As École acadienne de Truro students filed into the school’s theatre, a look of wonder and curiosity washed over their faces.
They had expected to be introduced to pen pals of the same age they had been corresponding with. Much to their surprise, area seniors were there to greet them instead.
Since March, fourth-grade students have been participating in a letter-writing project called The Bridge of Time. It allowed them to connect with a pen pal, “a 10-year-old from 1918.”
“The goal of the project was to explain to the kids of today the differences of everyday life between 1918 and 2018,” said Benoit Seveno, project coordinator for The Bridge of Time.
“In the end, six letters were sent back and forth between the kids and the participants. In the letters, they spoke of how life was in the past without things like computers, cars or TV. If a kid brought up a computer, the participant would respond with, ‘What’s a computer?’”
During the project, students were led to believe their pen pals had found a way to send letters to the future, allowing them to share stories with students of how life was a century ago.
However, students were really writing to local French-speaking seniors, who grew up without a lot of the comforts and conveniences young people have today. On Friday, the students met their pen pals for the first time.

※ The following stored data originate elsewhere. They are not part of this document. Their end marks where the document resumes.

/-- A word of a written code grid reads back (R42). -/
theorem State.readLoc_codegrid_writeCodes (s : State) {ws : List Word} (hl : ws.length = s.build.cells) {i : Nat}
    (hi : i < ws.length) : (s.writeCodes ws).readLoc (.codegrid i) = ws[i] := by
  rw [(s.writeCodes ws).readLoc_codegrid (hl ▸ hi), s.codeCells_writeCodes hl, List.getD_eq_getElem _ _ hi]

section
variable {s t : State}

/-- MAP_FWD ends with the error of its first cell that cannot be coded (R226). -/
theorem mapFwdStage_error_iff {e : CmdError} : mapFwdStage s = .error e ↔ ∃ i, i < s.build.cells ∧
    mapFwdCell s.build.table i (s.readLoc (.resid i)).toInt = .error e ∧
      ∀ j, j < i → ∃ w, mapFwdCell s.build.table j (s.readLoc (.resid j)).toInt = .ok w := by
  have hwalk := mapCells_error_iff (mapFwdCell s.build.table) 0 s.residCells e
  simp only [Nat.zero_add, State.getElem_residCells, State.length_residCells, exists_prop] at hwalk
  rw [← hwalk, mapFwdStage]
  cases mapCells (mapFwdCell s.build.table) 0 s.residCells <;> simp

/-- MAP_INV ends with the error of its first word that is not canonical (R226). -/
theorem mapInvStage_error_iff {e : CmdError} : mapInvStage s = .error e ↔ ∃ i, i < s.build.cells ∧
    mapInvCell s.build.table i (s.readLoc (.codegrid i)) = .error e ∧
      ∀ j, j < i → ∃ v, mapInvCell s.build.table j (s.readLoc (.codegrid j)) = .ok v := by
  have hwalk := mapCells_error_iff (mapInvCell s.build.table) 0 s.codeCells e
  simp only [Nat.zero_add, State.getElem_codeCells, State.length_codeCells, exists_prop] at hwalk
  rw [← hwalk, mapInvStage]
  cases mapCells (mapInvCell s.build.table) 0 s.codeCells <;> simp

/-- MAP_FWD completes when every cell can be coded. -/
theorem exec_mapFwd_completes
    (h : ∀ i, i < s.build.cells → ∃ w, mapFwdCell s.build.table i (s.readLoc (.resid i)).toInt = .ok w) :
    ∃ t, exec .mapFwd s = .next t ∧ t.status = .completed none := by
  cases hs : mapFwdStage s with
  | ok t => exact ⟨_, exec_of_ok (i := .mapFwd) hs, rfl⟩
  | error e =>
    obtain ⟨i, hi, he, -⟩ := mapFwdStage_error_iff.1 hs
    obtain ⟨w, hw⟩ := h i hi
    simp [hw] at he

/-- MAP_INV completes when every word is canonical. -/
theorem exec_mapInv_completes
    (h : ∀ i, i < s.build.cells → ∃ v, mapInvCell s.build.table i (s.readLoc (.codegrid i)) = .ok v) :
    ∃ t, exec .mapInv s = .next t ∧ t.status = .completed none := by
  cases hs : mapInvStage s with
  | ok t => exact ⟨_, exec_of_ok (i := .mapInv) hs, rfl⟩
  | error e =>
    obtain ⟨i, hi, he, -⟩ := mapInvStage_error_iff.1 hs
    obtain ⟨v, hv⟩ := h i hi
    simp [hv] at he

/-- Each cell of CODEGRID after MAP_FWD is the word of its residual. -/
theorem mapFwdCell_of_exec (h : exec .mapFwd s = .next t) (herr : t.status.err = false) {i : Nat} (hi : i < s.build.cells) :
    mapFwdCell s.build.table i (s.readLoc (.resid i)).toInt = .ok (t.readLoc (.codegrid i)) := by
  obtain ⟨u, hu, rfl⟩ := stage_ok_of_exec h herr
  obtain ⟨ws, hws, hl, rfl⟩ := mapFwdStage_ok hu
  have hread : (s.writeCodes ws).completeOk.readLoc (.codegrid i) = ws[i] := s.readLoc_codegrid_writeCodes hl (hl ▸ hi)
  have hcell := ((mapCells_ok_iff _ _ _ _).1 hws).2 i (by simpa using hi) (hl ▸ hi)
  rwa [Nat.zero_add, State.getElem_residCells, ← hread] at hcell

/-- A cell of MAP_INV is a byte or a value of the table, so it fits RESID (W2). -/
theorem mapInvCell_fits {t : CodeTable} (h : t.wf = true) {i : Nat} {w : Word} {v : Int} (hv : mapInvCell t i w = .ok v) :
    -2 ^ 31 ≤ v ∧ v < 2 ^ 31 := by
  rw [mapInvCell] at hv
  split_ifs at hv
  · cases hv
    have := (w.extractLsb' 0 8).isLt
    omega
  · split at hv
    · cases hv
    · next e he =>
      cases hv
      have := (CodeTable.values h).2 e (wordEntry_eq_some he).1
      omega

/-- Each cell of RESID after MAP_INV is the value of its word. -/
theorem mapInvCell_of_exec (h : exec .mapInv s = .next t) (herr : t.status.err = false) {i : Nat} (hi : i < s.build.cells) :
    mapInvCell s.build.table i (s.readLoc (.codegrid i)) = .ok (t.readLoc (.resid i)).toInt := by
  obtain ⟨u, hu, rfl⟩ := stage_ok_of_exec h herr
  obtain ⟨vs, hvs, hl, rfl⟩ := mapInvStage_ok hu
  have hcell := ((mapCells_ok_iff _ _ _ _).1 hvs).2
  have hfits : ∀ v ∈ vs, -2 ^ 31 ≤ v ∧ v < 2 ^ 31 := by
    intro v hv
    obtain ⟨k, hk, rfl⟩ := List.getElem_of_mem hv
    exact mapInvCell_fits s.build.parts.2.1 (hcell k (by simpa [hl] using hk) hk)
  have hread : ((s.writeResid vs).completeOk.readLoc (.resid i)).toInt = vs[i] := by
    rw [← List.getD_eq_getElem vs 0 (hl ▸ hi)]
    exact ((s.writeResid vs).readLoc_resid hi).trans (by rw [s.residCells_writeResid hl hfits])
  have hi' := hcell i (by simpa using hi) (hl ▸ hi)
  rwa [Nat.zero_add, State.getElem_codeCells, ← hread] at hi'

end

/-! ### One cell of MAP_FWD -/

section
variable {t : CodeTable} {i : Nat} {v : Int}

theorem mapFwdCell_zero (h : 0 ≤ v ∧ v ≤ 255) : mapFwdCell t 0 v = .ok (codeWord (firstCellBits v.toNat)) := by
  rw [mapFwdCell, if_pos rfl, if_neg (by omega)]

theorem mapFwdCell_zero_error (h : v < 0 ∨ 255 < v) : mapFwdCell t 0 v = .error ⟨.unknownSymbol, 0⟩ := by
  rw [mapFwdCell, if_pos rfl, if_pos h]

theorem mapFwdCell_of_mem (ht : t.wf = true) (hi : i ≠ 0) {e : Entry} (he : e ∈ t) :
    mapFwdCell t i e.value = .ok (codeWord e.code) := by
  simp only [mapFwdCell, if_neg hi, encodeSymbol_of_mem ht he]

theorem mapFwdCell_of_unknown (hi : i ≠ 0) (h : ∀ e ∈ t, e.value ≠ v) :
    mapFwdCell t i v = .error ⟨.unknownSymbol, i⟩ := by
  simp only [mapFwdCell, if_neg hi, encodeSymbol_eq_none.2 h]

/-- A cell can be coded when it is a byte at cell 0, or a value of the table elsewhere (R155). -/
theorem mapFwdCell_codable (ht : t.wf = true) (f : Nat → Int)
    (h : if i = 0 then 0 ≤ f 0 ∧ f 0 ≤ 255 else ∃ e ∈ t, e.value = f i) : ∃ w, mapFwdCell t i (f i) = .ok w := by
  split_ifs at h with hi
  · exact ⟨_, hi ▸ mapFwdCell_zero h⟩
  · obtain ⟨e, he, hv⟩ := h
    exact ⟨_, hv ▸ mapFwdCell_of_mem ht hi he⟩

theorem mapFwdCell_uncodable (f : Nat → Int) (h : if i = 0 then f 0 < 0 ∨ 255 < f 0 else ∀ e ∈ t, e.value ≠ f i) :
    mapFwdCell t i (f i) = .error ⟨.unknownSymbol, i⟩ := by
  split_ifs at h with hi
  · exact hi ▸ mapFwdCell_zero_error h
  · exact mapFwdCell_of_unknown hi h

end

/-- The first-cell word of a sample (R88). -/
theorem codeWord_firstCellBits_byte (v : Byte) : codeWord (firstCellBits v.toNat) = 0x08000000#32 + v.setWidth 32 := by
  rw [codeWord_firstCellBits v.isLt, BitVec.ofNat_add, BitVec.ofNat_toNat]

/-- The first-cell word of a sample held in a word of RESID (R88). -/
theorem codeWord_firstCellBits_toInt {w : Word} (h : 0 ≤ w.toInt ∧ w.toInt ≤ 255) :
    codeWord (firstCellBits w.toInt.toNat) = 0x08000000#32 + w := by
  have hnat : w.toInt.toNat = w.toNat := by
    have := BitVec.toInt_eq_toNat_cond w
    have := w.isLt
    omega
  rw [codeWord_firstCellBits (by omega), hnat, BitVec.ofNat_add, BitVec.ofNat_toNat, BitVec.setWidth_eq]

/-- Settles O34: every cell can be coded, and its word is the one the rule gives. -/
theorem mapFwdCodesTheGrid : Obligations.MapFwdCodesTheGrid := by
  intro s h0 hall
  have hwf := s.build.parts.2.1
  obtain ⟨t, ht, hst⟩ := exec_mapFwd_completes (s := s) fun i hi =>
    mapFwdCell_codable hwf (fun i => (s.readLoc (.resid i)).toInt) <| by
      split_ifs
      · exact h0
      · exact hall i (by omega) hi
  have herr : t.status.err = false := by rw [hst]; rfl
  refine ⟨t, ht, hst, ?_, fun i hi0 hi e he hv => ?_⟩
  · have hcell := mapFwdCell_of_exec ht herr s.build.one_le_cells
    rw [mapFwdCell_zero h0] at hcell
    rw [← Except.ok.inj hcell, codeWord_firstCellBits_toInt h0]
  · have hcell := mapFwdCell_of_exec ht herr hi
    rw [← hv, mapFwdCell_of_mem hwf hi0.ne' he] at hcell
    exact (Except.ok.inj hcell).symm

/-- Settles O35: the cells before it can be coded and this one cannot. -/
theorem mapFwdReportsTheFirstUncodableCell : Obligations.MapFwdReportsTheFirstUncodableCell := by
  intro s i hi hbefore hbad
  let resid := fun j => (s.readLoc (.resid j)).toInt
  exact exec_reports_of_error (i := .mapFwd) (mapFwdStage_error_iff.2
    ⟨i, hi, mapFwdCell_uncodable resid hbad, fun j hj => mapFwdCell_codable s.build.parts.2.1 resid (hbefore j hj)⟩)

/-! ### One cell of MAP_INV -/

/-- The first-cell word holds its byte below LEN = 8 and sixteen zero bits (R88). -/
theorem firstCellWord_fields (v : Byte) : (0x08000000#32 + v.setWidth 32).extractLsb' 8 24 = 0x080000#24 ∧
    (0x08000000#32 + v.setWidth 32).extractLsb' 0 8 = v := by
  have hword : 0x08000000#32 + v.setWidth 32 = 0x080000#24 ++ v := by
    apply BitVec.eq_of_toNat_eq
    rw [BitVec.toNat_append, Nat.shiftLeft_eq, Nat.mul_comm, ← Nat.two_pow_add_eq_or_of_lt v.isLt]
    simp
    omega
  rw [hword]
  simp (disch := omega) only [BitVec.extractLsb'_append_eq_of_add_le, BitVec.extractLsb'_append_eq_of_le,
    BitVec.extractLsb'_eq_self, Nat.reduceSub, and_self]

section
variable {t : CodeTable} {i : Nat} {w : Word}

theorem mapInvCell_zero (h : w.extractLsb' 8 24 = 0x080000#24) : mapInvCell t 0 w = .ok (w.extractLsb' 0 8).toNat := by
  rw [mapInvCell, if_pos rfl, if_neg (not_not_intro h)]

theorem mapInvCell_of_mem (ht : t.wf = true) (hi : i ≠ 0) {e : Entry} (he : e ∈ t) :
    mapInvCell t i (codeWord e.code) = .ok e.value := by
  simp only [mapInvCell, if_neg hi, wordEntry_of_mem ht he]

/-- A word is read when it is a first-cell word at cell 0, or the canonical word of an entry elsewhere (R159). -/
theorem mapInvCell_readable (ht : t.wf = true) (f : Nat → Word)
    (h : if i = 0 then (f 0).extractLsb' 8 24 = 0x080000#24 else ∃ e ∈ t, f i = codeWord e.code) :
    ∃ v, mapInvCell t i (f i) = .ok v := by
  split_ifs at h with hi
  · exact ⟨_, hi ▸ mapInvCell_zero h⟩
  · obtain ⟨e, he, hw⟩ := h
    exact ⟨_, hw ▸ mapInvCell_of_mem ht hi he⟩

“I think they will be quite excited to meet the people they’ve been writing to,” said Seveno, moments before the students gathered to meet participants.

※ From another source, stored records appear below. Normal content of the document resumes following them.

/-- A datagram that awaits acknowledgement (R537). -/
structure TxDg where
  seq : Nat
  bytes : List Byte
  resends : Nat
deriving DecidableEq, Repr

/-- A telemetry subscription (R566, R651). -/
structure Subscription where
  period : BitVec 16
  nextTick : Word
  /-- overruns of all engines when the latest report was sent -/
  overruns : Nat
  /-- furrows since then, the sum of their average powers and the highest of them -/
  furrows : Nat
  wattSum : Nat
  wattMax : Nat
  /-- alarm records since then, at most five, and those that did not fit -/
  alarms : List (List Byte)
  lost : Nat
deriving DecidableEq, Repr

/-- Where the datagrams of a session go: the addresses and the port of the datagram that opened it (R533). -/
structure Peer where
  eth : BitVec 48
  ip : BitVec 128
  udp : BitVec 16
deriving DecidableEq, Repr

/-- A session slot (R541, R542). -/
structure Sess where
  isOpen : Bool := false
  mgmt : Bool := false
  keyId : BitVec 16 := 0
  epoch : BitVec 32 := 0
  key : List Byte := []
  ethSrc : BitVec 48 := 0
  ipSrc : BitVec 128 := 0
  udpSrc : BitVec 16 := 0
  rxNext : Nat := 0
  rxHeld : List (Nat × Bool × Bool × List Byte) := []
  partialMsg : List Byte := []
  partialDgs : Nat := 0
  reqs : List Req := []
  /-- the head request has begun and holds the session (R545) -/
  holding : Bool := false
  /-- results of the batches of a FEED EDGES, their number and how many are queued (R551) -/
  results : Tab (List Byte) := []
  batches : Nat := 0
  fed : Nat := 0
  txSeq : Nat := 0
  unacked : List TxDg := []
  peerWindow : Nat := 0
  waitTx : List (Bool × Bool × List Byte) := []
  sub : Option Subscription := none
deriving DecidableEq, Repr

/-- The job states (R548). -/
inductive JobState where
  | none
  | loading
  | loaded
  | running
  | paused
deriving DecidableEq, Repr

/-- A result slot's state (R554). -/
inductive SlotState where
  | free
  | filling
  | held
deriving DecidableEq, Repr

/-- A result slot (R554). -/
structure ResSlot where
  st : SlotState := .free
  step : BitVec 32 := 0
  gen : Word := 0
deriving DecidableEq, Repr

/-- The loaded or loading job (R549, R550, R608). -/
structure JobSt where
  st : JobState := .none
  loadSlot : Option Slot := none
  length : Nat := 0
  hash : List Byte := []
  nextOff : Nat := 0
  spare : Bool := false
  replayable : Bool := false
  seed : Word := 0
  period : BitVec 32 := 0
  phase : Nat := 0
  rtab : Nat := 0
  nres : Nat := 0
  ftab : Nat := 0
  nfeed : Nat := 0
  /-- the result table's entries: RBASE, SIZE, NSLOT and EVERY (R553) -/
  resTab : List (Nat × Nat × Nat × Nat) := []
  /-- the host-writable regions: base and length (R550) -/
  feedTab : List (Nat × Nat) := []
  seedTab : Nat := 0
  seedStride : Nat := 0
  seedRing : Nat := 0
  threads : List (Strip × Thread × BitVec 48) := []
  /-- the engines to which every step posts parcel plans (R65) -/
  planned : List Nat := []
  amax : List Nat := []
  dense : List Nat := []
  clas : Nat := 0
  every : Nat := 0
  regions : List (Nat × Nat × Bool) := []
  roles : List (BitVec 16 × BitVec 16 × BitVec 16 × BitVec 8) := []
  localArea : Nat := 0
  buddy0 : Nat := 0
  buddy1 : Nat := 0
  areaLen : Nat := 0
  results : Tab ResSlot := []
  /-- the step with which a run begins at its start tick (R218) -/
  runStep : Option (BitVec 32) := none
  pauseStep : Option (BitVec 32) := none
  /-- the sessions whose PAUSE_AT awaits its reply -/
  pauseReplies : List Slot := []
deriving DecidableEq, Repr

/-- A HALT that is scheduled for its tick (R617). -/
structure Halt where
  tick : Word
  rseq : BitVec 32
  k0 : BitVec 32
  host : Bool
  hostStep : BitVec 32
  stop : Bool
deriving DecidableEq, Repr

/-- The recovery states (R620). -/
inductive RecState where
  | run
  | restore
  | fill
  | waitHost
  | waitSpare
  | ready
  | stopped
deriving DecidableEq, Repr

/-- A snapshot that is being taken (R610): its step and whether the local copy is complete. -/
structure Snap where
  step : BitVec 32
  ingestWas : Bool
  ingSeq : Word
  /-- MSEQ and the ledger at the snapshot point (R611) -/
  mseq : BitVec 32
  ledger : Tab Ledger
  /-- the copy has been started: the snapshot before it is sealed (R613) -/
  started : Bool
deriving DecidableEq, Repr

“At least half of them, I feel, believed they were sending letters through time to kids their age a century ago. The other half were a bit more skeptical and said, ‘That’s not possible. There is no such thing as time travel.’”

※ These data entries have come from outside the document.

/-- SETDITH: IDXBASE and SITE (R168, R186). -/
def execSetdith (st : Strip) (th : Thread) (s : State) : Out :=
  winRun st th 0x02 s (fun i t =>
    let c := t.wctx st.val th.val
    (t.setWctx st.val th.val { c with idxBase := i.xa.setWidth 34, site := BitVec.ofNat 28 (insBits i.word 0 28) }))

/-- SETAMAX: the amax record address (R168, R187). -/
def execSetamax (st : Strip) (th : Thread) (s : State) : Out :=
  winRun st th 0x03 s (fun i t =>
    let c := t.wctx st.val th.val
    (t.setWctx st.val th.val { c with amax := i.xa.setWidth 48 }))

/-- An FP32 word is finite. -/
def finite32 (b : Nat) : Bool := b / 2 ^ 23 % 256 != 255

/-- The FP32 words of a run of bytes. -/
def words32 : Nat → List Byte → List (BitVec 32)
  | 0, _ => []
  | n + 1, bs => BitVec.ofNat 32 (leNat (bs.take 4)) :: words32 n (bs.drop 4)

def State.setLut (s : State) (st p : Nat) (l : LutPair) : State :=
  let w := s.winnow st
  s.setWinnow st { w with luts := Tab.put w.luts p l }

/-- LUTLD: load a table pair; a refused or failed load leaves the pair not valid, and nothing else of it changes (R192,
R205). -/
def execLutld (st : Strip) (th : Thread) (s : State) : Out :=
  winRun st th 0x04 s (fun i t =>
    let p := insBits i.word 53 3
    let a := i.xa.toNat
    let t0 := t.setLut st.val p { Tab.get (t.winnow st.val).luts {} p with valid := false }
    if ¬ (inSlice st.val a 24592 ∧ a % 16 = 0) then t0.winRefuse st.val th.val i [4]
    else
      match t0.read (engWin st.val) a 24592 with
      | (u, none) => u.winMemHalt st.val
      | (u0, some bs) =>
        let u := u0.clk (winCntMemwait st.val)
        let lo := msgNat bs 0 4
        let sh := msgNat bs 4 1
        let mode := msgNat bs 5 1
        let f := words32 3072 (bs.drop 16)
        let d := words32 3072 (bs.drop 12304)
        let ok := finite32 lo && f.all (fun x => finite32 x.toNat) && d.all (fun x => finite32 x.toNat) &&
          decide (-24 ≤ toSigned 8 sh ∧ toSigned 8 sh ≤ 8) && mode ≤ 1 && msgNat bs 6 10 = 0
        if ok then
          (u.setLut st.val p { valid := true, lo := BitVec.ofNat 32 lo, sh := BitVec.ofNat 8 sh,
                                    exp2 := mode = 1, f := f, d := d })
        else (u.winRefuse st.val th.val i [6]))

/-- WSIG: a signal to a counter of the strip once every instruction issued before it is complete, of any thread: the one
that can still be under way is the accumulator read that waits (R204). -/
def execWsig (st : Strip) (th : Thread) (s : State) : Out :=
  winRun st th 0x05 s (fun i t =>
    let c := insBits i.word 50 6
    let a := insBits i.word 42 8
    if c > 47 ∨ a = 0 then t.winRefuse st.val th.val i [8]
    else
      let w := t.winnow st.val
      if w.accWait.isSome then t.setWinnow st.val { w with later := w.later ++ [⟨th.val, c, a, []⟩] }
      else t.updateCtr st.val c a)

-- Memory (R200 to R205).

/-- The reach of Winnow's loads and stores, tested on the lowest and the highest byte (R200). -/
def winReach (a n : Nat) : Bool := n = 0 || ((inPlot a || inBuf a) && (inPlot (a + n - 1) || inBuf (a + n - 1)))

/-- What LD and ST break (R170, R200, R201): format, count, and address of mantissas or exponents. -/
def ldstBad (i : WinIns) (n : Nat) : List Nat :=
  let f := winFmt i.word
  let a := winAddr i
  let bytes := ceilDiv (n * fmtBits f) 8
  broken [(f ≥ 14, 1), (f < 14 && n > fmtCap f, 2), (a % 16 != 0 || (f < 14 && !winReach a bytes), 4),
    (isBlock f && !winReach i.xb.toNat (ceilDiv n 32), 4)]

/-- LD (R201). Mantissas and exponent entries are read before the register is written: one that meets an uncorrectable
error leaves the register as it was (R205; DESIGN CHOICE, log entry 104). -/
def execWinLd (st : Strip) (th : Thread) (s : State) : Out :=
  winRun st th 0x08 s (fun i t =>
    let f := winFmt i.word
    let n := t.winCount st.val th.val i.word
    let bad := ldstBad i n
    if bad ≠ [] then t.winRefuse st.val th.val i bad
    else
      let w := fmtBits f
      match t.read (engWin st.val) (winAddr i) (ceilDiv (n * w) 8) with
      | (u, none) => u.winMemHalt st.val
      | (u, some bs) =>
        let all := leNat bs
        let vs := (List.range n).map (fun k => natBits all (w * k) w)
        match u.read (engWin st.val) i.xb.toNat (if isBlock f then ceilDiv n 32 else 0) with
        | (v, none) => v.winMemHalt st.val
        | (v, some es) =>
          let x := (v.clk (winCntMemwait st.val)).putTile st.val (winTD i.word) f vs (winZt i.word)
          if isBlock f then
            let e := tileExp st.val (winTD i.word)
            let m := Memory.wrN x.mem e es
            { x with mem := if winZt i.word then Memory.zero m (e + es.length) (e + fmtCap f / 32) else m }
          else x)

And while surprised to discover their pen pals weren’t the same age, the students ran excitedly to meet the group of seniors, who’d brought along objects and pictures from their past.
“The goal of this project was to reinforce the link between generations,” said Seveno.
“We believe today, kids do not have much opportunity to speak with elders, and they don’t really know what life was like a century ago. I think it’s important because it not only helps strengthen our community, it also helps the kids learn about past generations and the changing times.”